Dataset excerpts
□ □ □

theorem addPause_inside (c : Comp) (cause : RestartCause) (f : PauseSet → PauseSet) (s : State) :
    Inside s (addPause c cause f s) := by
  unfold addPause
  extract_lets was s1
  have h1 : Inside s s1 := Inside.modComp s c _
  exact Inside.ite (h1.trans (enterPaused_inside c cause _)) h1

theorem Context.reentered_account (x : Context) (pol : Policy) : (x.reentered pol).account = x.account := by
  cases pol <;> rfl

theorem resume_inside (c : Comp) (s : State) : Inside s (resume c s) :=
  (Inside.modComp s c _ fun x => x.reentered_account _).trans (takeRunningState_inside c _)

theorem removePause_inside (c : Comp) (f : PauseSet → PauseSet) (s : State) : Inside s (removePause c f s) := by
  unfold removePause
  extract_lets was s1
  have h1 : Inside s s1 := Inside.modComp s c _
  exact Inside.ite (h1.trans (resume_inside c _)) h1

theorem release_inside (c : Comp) (s : State) : Inside s (release c s) := by
  unfold release
  split
  · exact Inside.refl s
  · rename_i st _
    refine Inside.trans (Inside.modComp s c _ fun x => ?_) (claimSupply_inside c _ _)
    cases st.policy <;> rfl

theorem evaluateRunning_inside (c : Comp) (s : State) : Inside s (evaluateRunning c s) := by
  unfold evaluateRunning
  split
  · exact storePermitted_inside c s
  · exact Inside.ite (storePermitted_inside c s)
      (((breachTest_inside c _ s).trans (storePermitted_inside c _)).trans (enterHeld_inside c _ _ _))

theorem evaluateHeld_inside (c : Comp) (s : State) : Inside s (evaluateHeld c s) := by
  unfold evaluateHeld
  split
  · exact storePermitted_inside c s
  · exact Inside.ite ((storePermitted_inside c s).trans (release_inside c _))
      ((storePermitted_inside c s).trans (Inside.modComp _ c _))

theorem evaluate_inside (c : Comp) (s : State) : Inside s (evaluate c s) := by
  unfold evaluate
  split
  · exact evaluateRunning_inside c s
  · exact evaluateRunning_inside c s
  · exact evaluateHeld_inside c s
  · exact storePermitted_inside c s
  all_goals exact Inside.refl s

theorem evaluateAll_inside (pick : Context → Bool) (s : State) : Inside s (evaluateAll pick s) :=
  Inside.foldl (fun s c => Inside.ite (evaluate_inside c s) (Inside.refl s)) _ s

theorem skipRange_length (plan : List StepRec) (i n : Nat) : (skipRange plan i n).length = plan.length := by
  induction n generalizing plan i with
  | zero => rfl
  | succ n ih => exact (ih _ _).trans (setOutcome_length _ _ _)

theorem heatRule_inside (c : Comp) (s : State) : Inside s (heatRule c s) := by
  unfold heatRule
  extract_lets s1
  have h1 : Inside s s1 := Inside.modComp s c _
  split
  · exact h1
  · have h2 : Inside s (closeStep c .heatStop s1) := h1.trans (closeStep_inside c _ _)
    refine Inside.ite h1 ?_
    split
    · refine Inside.trans ?_ (enterStep_inside c _ _)
      have h3 (a n : Nat) := h2.trans
        (Inside.setPlan _ c (skipRange ((closeStep c .heatStop s1).plan c) a n) (skipRange_length _ _ _))
      exact Inside.ite (h3 _ _) ((h3 _ _).trans (post_inside _ _ _))
    · exact (h2.trans (Inside.setPlan _ c _ (skipRange_length _ _ _))).trans (endTreatment_inside c _ _ _)

theorem moistRule_inside (c : Comp) (s : State) : Inside s (moistRule c s) := by
  unfold moistRule
  extract_lets s1
  have h1 : Inside s s1 := Inside.modComp s c _
  exact Inside.ite ((h1.trans (closeStep_inside c _ _)).trans (enterStep_inside c _ _)) h1

theorem endTest_inside (c : Comp) (s : State) : Inside s (endTest c s) :=
  Inside.ite (endStep_inside c _ s) (Inside.refl s)

/-! ### The Exposure Accountant -/

theorem heatWarnTest_inside (c : Comp) (prof : Profile) (s : State) : Inside s (heatWarnTest c prof s) :=
  Inside.ite ((Inside.modComp s c _).trans (post_inside _ _ _)) (Inside.refl s)

theorem moistWarnTest_inside (c : Comp) (prof : Profile) (s : State) : Inside s (moistWarnTest c prof s) :=
  Inside.ite ((Inside.modComp s c _).trans (post_inside _ _ _)) (Inside.refl s)

theorem warnTests_inside (c : Comp) (prof : Profile) (s : State) : Inside s (warnTests c prof s) := by
  have h : Inside s (moistWarnTest c prof (heatWarnTest c prof s)) :=
    (heatWarnTest_inside c prof s).trans (moistWarnTest_inside c prof _)
  exact Inside.ite (h.trans (restrainComp_inside c _)) h

theorem limitTests_inside (c : Comp) (prof : Profile) (s : State) : Inside s (limitTests c prof s) := by
  unfold limitTests
  extract_lets x heat moist s1 s2
  have h1 : Inside s s1 := Inside.ite (recordBreach_inside _ s rfl) (Inside.refl s)
  have h2 : Inside s s2 := Inside.ite (h1.trans (heatRule_inside c _)) h1
  exact Inside.ite (h2.trans (moistRule_inside c _)) h2

theorem markReport_inside (c : Comp) (s : State) : Inside s (markReport c s) := by
  unfold markReport
  split
  · exact Inside.refl s
  · split
    · exact Inside.refl s
    · exact Inside.ite (markBand_inside c _ s) (Inside.refl s)

/-- R64: what follows the accounting of a report is work inside the part: the account stands as step 2 left it. -/
theorem accountReport_inside (c : Comp) (seq : Byte) (t : Int) (h w : Nat) (s : State) :
    Inside (s.modComp c fun x => x.accounted (s.profile (s.comp c).profile) seq t h w)
      (accountReport c seq t h w s) :=
  ((((markReport_inside c _).trans (warnTests_inside c _ _)).trans (limitTests_inside c _ _)).trans
    (endTest_inside c _)).trans (evaluate_inside c _)

/-- R48, R49, R64: everything a report can do. -/
theorem takeReport_cases (c : Comp) (seq : Byte) (t : Int) (h w : Nat) (s : State) :
    ((s.comp c).lastSeq = some seq ∧ takeReport c seq t h w s = none) ∨
      ((s.comp c).lastSeq ≠ some seq ∧ s.running c = true ∧
        takeReport c seq t h w s = some (accountReport c seq t h w s)) ∨
      ((s.comp c).lastSeq ≠ some seq ∧ s.running c = false ∧
        takeReport c seq t h w s = some (s.modComp c fun x => x.stored seq t h w)) := by
  unfold takeReport
  split
  case isTrue e => exact .inl ⟨e, rfl⟩
  case isFalse e =>
    split
    case isTrue r => exact .inr (.inl ⟨e, r, rfl⟩)
    case isFalse r => exact .inr (.inr ⟨e, by simpa using r, rfl⟩)

/-! ### Doors, modes, resets -/

theorem doorOpened_inside (c : Comp) (s : State) : Inside s (doorOpened c s) := by
  unfold doorOpened
  refine Inside.ite (Inside.refl s) (Inside.ite (Inside.modComp s c _) ?_)
  extract_lets s1 s2
  have h2 : Inside s s2 := (Inside.modComp s c _).trans (post_inside _ _ _)
  exact Inside.ite ((h2.trans (Inside.modComp s2 c _)).trans (endTreatment_inside c _ _ _))
    (h2.trans (addPause_inside c _ _ _))

theorem doorClosed_inside (c : Comp) (s : State) : Inside s (doorClosed c s) :=
  Inside.ite (Inside.refl s)
    (Inside.ite (Inside.modComp s c _) ((Inside.modComp s c _).trans (removePause_inside c _ _)))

□ □ □

* Exercise details
A word-for-word copy of the lines above from the one with "Inside.ite (endStep_inside c" through the one with "unfold takeReport", inclusive, is the only output wanted.

* Answer for the task
  Inside.ite (endStep_inside c _ s) (Inside.refl s)

/-! ### The Exposure Accountant -/

theorem heatWarnTest_inside (c : Comp) (prof : Profile) (s : State) : Inside s (heatWarnTest c prof s) :=
  Inside.ite ((Inside.modComp s c _).trans (post_inside _ _ _)) (Inside.refl s)

theorem moistWarnTest_inside (c : Comp) (prof : Profile) (s : State) : Inside s (moistWarnTest c prof s) :=
  Inside.ite ((Inside.modComp s c _).trans (post_inside _ _ _)) (Inside.refl s)

theorem warnTests_inside (c : Comp) (prof : Profile) (s : State) : Inside s (warnTests c prof s) := by
  have h : Inside s (moistWarnTest c prof (heatWarnTest c prof s)) :=
    (heatWarnTest_inside c prof s).trans (moistWarnTest_inside c prof _)
  exact Inside.ite (h.trans (restrainComp_inside c _)) h

theorem limitTests_inside (c : Comp) (prof : Profile) (s : State) : Inside s (limitTests c prof s) := by
  unfold limitTests
  extract_lets x heat moist s1 s2
  have h1 : Inside s s1 := Inside.ite (recordBreach_inside _ s rfl) (Inside.refl s)
  have h2 : Inside s s2 := Inside.ite (h1.trans (heatRule_inside c _)) h1
  exact Inside.ite (h2.trans (moistRule_inside c _)) h2

theorem markReport_inside (c : Comp) (s : State) : Inside s (markReport c s) := by
  unfold markReport
  split
  · exact Inside.refl s
  · split
    · exact Inside.refl s
    · exact Inside.ite (markBand_inside c _ s) (Inside.refl s)

/-- R64: what follows the accounting of a report is work inside the part: the account stands as step 2 left it. -/
theorem accountReport_inside (c : Comp) (seq : Byte) (t : Int) (h w : Nat) (s : State) :
    Inside (s.modComp c fun x => x.accounted (s.profile (s.comp c).profile) seq t h w)
      (accountReport c seq t h w s) :=
  ((((markReport_inside c _).trans (warnTests_inside c _ _)).trans (limitTests_inside c _ _)).trans
    (endTest_inside c _)).trans (evaluate_inside c _)

/-- R48, R49, R64: everything a report can do. -/
theorem takeReport_cases (c : Comp) (seq : Byte) (t : Int) (h w : Nat) (s : State) :
    ((s.comp c).lastSeq = some seq ∧ takeReport c seq t h w s = none) ∨
      ((s.comp c).lastSeq ≠ some seq ∧ s.running c = true ∧
        takeReport c seq t h w s = some (accountReport c seq t h w s)) ∨
      ((s.comp c).lastSeq ≠ some seq ∧ s.running c = false ∧
        takeReport c seq t h w s = some (s.modComp c fun x => x.stored seq t h w)) := by
  unfold takeReport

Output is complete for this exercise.